Source: TPA analysis of U.S. Department of Energy and the Energy Information Administration figures. 

While many policymakers are concerned about growing data center resource demands, consumption will likely level off or even decline over the next ten to fifteen years because of a number of factors, including more efficient water and electricity usage. For example, at the silicon level, the integration of next-generation optical computing and neuromorphic chips will likely reduce the electrical power required per computation compared to traditional copper-based processors. This can result in an “order of magnitude” less energy being consumed.

Simultaneously, data centers are moving away from evaporative water cooling in favor of closed-loop liquid cooling, direct-to-chip microfluidics, and ambient air systems. By sealing water inside a continuous, recirculating loop or utilizing non-potable dielectric fluids, facilities can drop their operational water consumption significantly while handling the extreme heat rejection required by high-density artificial intelligence clusters.
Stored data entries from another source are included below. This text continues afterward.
/-- The states of a cluster (R195 to R201): LOAD empties the queues, START sets the run up, STOP ends it once its transfers are
complete, CLEAR leaves FAULT; each is ignored and counted in any other state or under the guard; the loader's outcome; the
watchdog. -/
def Obligations.ClusterStates : Prop :=
  ∀ (s : State) (c : Fin 16) (p : CluSt), s.dev.alive = true → s.dev.clus c.val = p →
    let ignored := fun (i : Instr) => exec i s = .next (settle s [] (s.dev.count (A.CLU_CMD_ERR c.val)))
    let held := s.dev.flag (F.CLU_CTRL_LOCK c.val) && s.dev.beamOn
    (held = true ∨ s.dev.cluState c.val = 1 ∨ s.dev.cluState c.val = 3 → ignored (.cluLoad c)) ∧
    (held = true ∨ s.dev.cluState c.val ≠ 2 → ignored (.cluStart c)) ∧
    (held = true ∨ s.dev.cluState c.val ≠ 3 → ignored (.cluStop c)) ∧
    (held = true ∨ s.dev.cluState c.val ≠ 4 → ignored (.cluClear c)) ∧
    (held = false → s.dev.cluState c.val ∈ [0, 2, 4] → Completes (.cluLoad c) s (fun t =>
      t.dev.cluState c.val = 1 ∧ t.dev.clus c.val = { p with wq := [], cq := [] })) ∧
    (held = false → s.dev.cluState c.val = 2 → Completes (.cluStart c) s (fun t =>
      t.dev.cluState c.val = 3 ∧ t.dev.cluPc c.val = p.entry % 2048 ∧
      (∀ n, n < 16 → (t.dev.clus c.val).sreg (16 + n) = s.dev.reg (A.CLU_ARGn c.val n)) ∧
      (∀ n, n < 16 → (t.dev.clus c.val).sreg n = 0) ∧ (∀ r i, (t.dev.clus c.val).vreg r i = 0) ∧
      (∀ k u, (t.dev.clus c.val).accu k u = (0, 0)) ∧
      (∀ g, (t.dev.clus c.val).agen g = { base := 0, len := 8192, off := 1, post := false, ptr := 0 }) ∧
      t.dev.flag (F.CLU_STAT_DOMAIN c.val) = false ∧ t.dev.flag (F.CLU_STAT_ACC_WRAP c.val) = false ∧
      (t.dev.clus c.val).wq = p.wq ∧ (t.dev.clus c.val).cq = p.cq ∧ (t.dev.clus c.val).inq = p.inq ∧
      (t.dev.clus c.val).outq = p.outq)) ∧
    (held = false → s.dev.cluState c.val = 3 → p.ending = 0 →
      exec (.cluStop c) s = .next (settle s [] (s.dev.modClu c.val (fun q => { q with ending := 1 })))) ∧
    (p.ending = 1 → p.busy = false → Completes (.cluStopDone c) s (fun t =>
      t.dev.cluState c.val = 2 ∧ t.dev.flag (F.CLU_INT_STAT_HALTED c.val) = true ∧
      t.dev.clus c.val = { p with ending := 0 })) ∧
    (held = false → s.dev.cluState c.val = 4 →
      exec (.cluClear c) s = .next (settle s [] (s.dev.setF (F.CLU_STAT_STATE c.val) 2))) ∧
    (s.dev.cluState c.val = 1 → (s.dev.reg (A.CLU_LOAD_ADDR c.val)).toNat % 32 ≠ 0 → Completes (.cluLoadDone c []) s (fun t =>
      t.dev.cluState c.val = 0 ∧ t.dev.getF (F.CLU_FAULT_LOAD_ERR c.val) = 4 ∧ t.dev.reg (A.CLU_KERNEL c.val) = 0 ∧
      t.dev.flag (F.CLU_INT_STAT_LOAD_FAIL c.val) = true ∧ (t.dev.clus c.val).store = [])) ∧
    (∀ h bs d, s.dev.cluState c.val = 1 → Dev.loadCheck s.mem s.dev c.val = (0, h, bs, d) →
      Completes (.cluLoadDone c []) s (fun t => t.dev.cluState c.val = 2 ∧ (t.dev.clus c.val).store = bundles bs ∧
        (t.dev.clus c.val).entry = leAt h 0x12 2 ∧ (t.dev.reg (A.CLU_KERNEL c.val)).toNat = leAt h 8 4 ∧
        (t.dev.reg (A.CLU_KVER c.val)).toNat = leAt h 0xC 4 ∧ t.dev.flag (F.CLU_INT_STAT_LOAD_DONE c.val) = true)) ∧
    (s.dev.cluState c.val = 3 → p.ending = 0 → s.dev.getF (F.CLU_WDOG_PERIOD c.val) ≠ 0 →
      s.dev.getF (F.CLU_STAT_WAIT_CAUSE c.val) ≠ 1 →
      exec (.cluWdogExpiry c true) s = .next (settle s [] (s.dev.count (A.CLU_TIE c.val))) ∧
      (p.busy = false → Completes (.cluWdogExpiry c false) s (fun t =>
        t.dev.cluState c.val = 4 ∧ t.dev.getF (F.CLU_FAULT_CODE c.val) = 6 ∧
        t.dev.getF (F.CLU_FAULT_PC c.val) = s.dev.cluPc c.val ∧ t.dev.flag (F.CLU_INT_STAT_FAULT c.val) = true)))

/-- A cluster's queues, FIFOs and transfers (R174, R175, R191, R192, R200): pushes and reads of the queues, lines in and out, a
bank load and copies with no bit errors, external accesses, and the write-back of a corrected word. -/
def Obligations.ClusterTraffic : Prop :=
  ∀ (s : State) (c : Fin 16) (p : CluSt), s.dev.alive = true → s.dev.clus c.val = p →
    (∀ (r : Requester) (lo : BitVec 32), p.wq.length < 64 → Completes (.cluWqPush r c lo) s (fun t =>
      t.dev.clus c.val = { p with wq := p.wq ++ [(s.dev.takeStaged r (A.CLU_WQ_HI c.val)).1 ++ lo] })) ∧
    (∀ (r : Requester) (lo : BitVec 32), 64 ≤ p.wq.length →
      exec (.cluWqPush r c lo) s = .next (settle s [] (s.dev.count (A.CLU_CMD_ERR c.val)))) ∧
    (∀ r : Requester, Completes (.cluCqPop r c) s (fun t => t.dev.clus c.val = { p with cq := p.cq.drop 1 } ∧
      t.dev.rdata = (p.cq.headD 0).setWidth 32 ∧
      t.dev.getLatch r (A.CLU_CQ_HI c.val) = some ((p.cq.headD 0).extractLsb' 32 32))) ∧
    (∀ line : BitVec 512, p.inq.length < 64 →
      exec (.feedEngineFill c line) s = .next (settle s [] (s.dev.modClu c.val (fun q => { q with inq := p.inq ++ [line] })))) ∧
    exec (.drainEngineEmpty c) s = .next (settle s [] (s.dev.modClu c.val (fun q => { q with outq := p.outq.drop 1 }))) ∧
    (∀ (bank : Fin 2) (a n : Nat), p.load bank.val = some (a, n) → p.ending = 0 → s.dev.memi.ecc = [] →
      (a + 256 * n ≤ s.dev.regionBase 0 ∨ s.dev.regionBase 0 + s.dev.regionSize 0 ≤ a) → 1 ≤ n → n ≤ 32 →
      Completes (.cfldDone c bank []) s (fun t =>
        (∀ e k, e < n → k < 64 → ((t.dev.clus c.val).coef bank.val e k).toNat = memNat s.mem (a + 256 * e + 4 * k) 4) ∧
        (t.dev.clus c.val).load bank.val = none ∧ (t.dev.clus c.val).stat bank.val = 0 ∧ StoredAt s t [])) ∧
    (∀ (h : HCopy) (r : List HCopy), p.copies = h :: r → p.ending = 0 → s.dev.memi.ecc = [] → p.ecc = [] →
      (h.out = false → Completes (.hcopyDone c []) s (fun t => (t.dev.clus c.val).copies = r ∧ StoredAt s t
        ((List.range h.n).map (fun k => (cluLine c.val (h.line + k), memRead s.mem (h.addr + 64 * k) 64))))) ∧
      (h.out = true → h.line + h.n ≤ 8192 → s.dev.beam.commits = [] → (∀ k, k < 64 * h.n → s.dev.mayWrite (h.addr + k) = true) →
        Completes (.hcopyDone c []) s (fun t => (t.dev.clus c.val).copies = r ∧
          StoredAt s t [(h.addr, memRead s.mem (cluLine c.val h.line) (64 * h.n))]))) ∧
    (∀ (w : Nat) (l : List Nat), p.wback = w :: l → Completes (.localWriteback c) s (fun t =>
      w ∉ (t.dev.clus c.val).wback ∧ Tab.get (fun _ => ErrClass.clean) w (t.dev.clus c.val).ecc = .clean ∧ StoredAt s t [])) ∧
    (∀ (r : Requester) (off n : Nat), r ≠ .mspi → off + n ≤ 0x80000 → p.ecc = [] →
      Completes (.externalAccess c r (.read off n) false []) s (fun t =>
        t.dev.rbytes = memRead s.mem (cluWindow c.val + off) n ∧ StoredAt s t [])) ∧
    (∀ (r : Requester) (off : Nat) (bytes : List (Option Byte)), r ≠ .mspi → off + bytes.length ≤ 0x80000 →
      Completes (.externalAccess c r (.write off bytes) false []) s (fun t => StoredAt s t
        (bytes.zipIdx.filterMap (fun b => b.1.map (fun v => (cluWindow c.val + off + b.2, [v])))))) 

/-- The commands of the link class (R110, R126 to R128): STREAM_CFG that passes the check maps its words outside READY, with the
enables clear; FH_TIMING, CASCADE_CFG and FH_CHECK do what their table says. The cluster commands (R204, R205): CLU_ASSIGN gives
clusters back to the runtime, CLU_WORK pushes entries, CLU_POLL removes records, and CLU_STAT answers the registers, with zero
for those of the queues' words, and clears the counters it reads. -/
def Obligations.LinkAndClusterCommands : Prop :=
  (∀ (s : State) (h : CmdHdr) (pl : List Byte),
       (CmdOk s h 0x1010 pl → 8 ≤ pl.length → pl.length ≤ 2052 → streamCfgOk pl = true →
         s.dev.checkStreams (leAt pl 0 2) (streamWords pl) = none → s.dev.mod = .standby →
         ∃ t, exec (.streamCfg h pl) s = .next t ∧ Answered s t h 0x1010 0x00 [] ∧
           (∀ i, i < leAt pl 2 2 → (t.dev.reg (A.FHP_STRMn (leAt pl 0 2 + i))).toNat = leAt pl (4 + 4 * i) 4 / 2 ^ 18 * 2 ^ 18) ∧
           (∀ n, n < 4096 → (n < leAt pl 0 2 ∨ leAt pl 0 2 + leAt pl 2 2 ≤ n) →
             t.dev.reg (A.FHP_STRMn n) = s.dev.reg (A.FHP_STRMn n))) ∧
       (CmdOk s h 0x1011 pl → pl.length = 12 → 50000 ≤ leAt pl 0 4 → leAt pl 0 4 ≤ 1000000 → leAt pl 0 4 ≤ leAt pl 4 4 →
         leAt pl 4 4 < 2 ^ 21 → 50 ≤ leAt pl 8 2 → leAt pl 8 2 ≤ 1000 →
         s.dev.earlyFits (s.dev.streams 0 []) (leAt pl 0 4) (leAt pl 4 4) = true →
         s.dev.jitterFits (s.dev.streams 0 []) (leAt pl 4 4) (s.dev.regionSize 2) = true →
         RunsTo (.fhTiming h pl) s h 0x1011 [] (((s.dev.setF F.FHP_DL_LEAD_NS (leAt pl 0 4)).setF F.FHP_DL_EARLY_NS
           (leAt pl 4 4)).setF F.FHP_UL_DROP_US (leAt pl 8 2))) ∧
       (CmdOk s h 0x1012 pl → pl.length = 4 → byteAt pl 0 ≤ 3 → byteAt pl 1 ≤ 1 → byteAt pl 2 ≤ 4 → 1 ≤ byteAt pl 3 →
         byteAt pl 3 ≤ 50 →
         RunsTo (.cascadeCfg h pl) s h 0x1012 [] ((((s.dev.setF F.FHP_CTRL_POS (byteAt pl 0)).setF F.FHP_CTRL_LAST
           (byteAt pl 1)).setF F.FHP_PSUM_COMP (byteAt pl 2)).setF F.FHP_PSUM_WAIT_US (byteAt pl 3))) ∧
       (CmdOk s h 0x1013 pl → 8 ≤ pl.length → pl.length ≤ 2052 → streamCfgOk pl = true →
         s.dev.checkStreams (leAt pl 0 2) (streamWords pl) = none → RunsTo (.fhCheck h pl) s h 0x1013 [] s.dev)) ∧
  (∀ (s : State) (h : CmdHdr) (pl : List Byte),
       (CmdOk s h 0x3061 pl → pl.length = 8 → leAt pl 4 4 = 0 → (∀ c ∈ bitsOf 16 (leAt pl 0 2), s.dev.cluJob c = false) →
         Answers (.cluAssign h pl) s h 0x3061 [] (fun t => ∀ c ∈ bitsOf 16 (leAt pl 0 2),
           t.dev.cluState c = 0 ∧ t.dev.reg (A.CLU_KERNEL c) = 0 ∧ t.dev.flag (F.CLU_CTRL_LOCK c) = true ∧
           t.dev.fw.ownerClu.testBit c = false)) ∧
       (CmdOk s h 0x3062 pl → 16 ≤ pl.length → pl.length ≤ 520 → pl.length % 8 = 0 → byteAt pl 0 < 16 →
         s.dev.fw.ownerClu.testBit (byteAt pl 0) = true → (s.dev.clus (byteAt pl 0)).wq.length + (pl.length - 8) / 8 ≤ 64 →
         RunsTo (.cluWork h pl) s h 0x3062 [] (s.dev.modClu (byteAt pl 0) (fun q => { q with
           wq := q.wq ++ (List.range ((pl.length - 8) / 8)).map (fun k => BitVec.ofNat 64 (leAt pl (8 + 8 * k) 8)) }))) ∧
       (CmdOk s h 0x3063 pl → pl.length = 4 → byteAt pl 0 < 16 → 1 ≤ byteAt pl 1 → byteAt pl 1 ≤ 64 →
         RunsTo (.cluPoll h pl) s h 0x3063
           (BitVec.ofNat 8 (min (byteAt pl 1) (s.dev.clus (byteAt pl 0)).cq.length) ::
             ((s.dev.clus (byteAt pl 0)).cq.take (byteAt pl 1)).flatMap (fun e => leBytes 8 e.toNat))
           (s.dev.modClu (byteAt pl 0) (fun q => { q with cq := q.cq.drop (byteAt pl 1) }))) ∧
       (CmdOk s h 0x3064 pl → pl.length = 4 → byteAt pl 0 < 16 →
         Answers (.cluStat h pl) s h 0x3064 ((List.range 50).flatMap (fun k =>
           if k = 32 ∨ k = 33 ∨ k = 36 ∨ k = 37 then le4 0 else word4 (s.dev.live (A.CLU_ID (byteAt pl 0) + 4 * k))))
           (fun t => (∀ a ∈ cluRc (byteAt pl 0), t.dev.reg a = 0) ∧ t.dev.clu = s.dev.clu)))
States and localities that embrace data center projects benefit from increased economic activity and, very often, surging tax revenue. According to a recent analysis by the National Conference of State Legislatures, “In Loudoun County, the center of Virginia’s so-called data center alley, data centers now pay enough in property taxes to fund the county’s entire general operations budget. A comprehensive 2024 data center study in Virginia found that data centers could bring significant benefits to localities in economically distressed areas of the state from increases in local tax revenue.”

Beyond direct taxes, developers frequently inject millions of dollars into communities upfront by completely financing major public utility upgrades, including rebuilding aging municipal water and sewer lines, upgrading local electrical grids, and expanding fiber-optic networks at no or very low cost to taxpayers.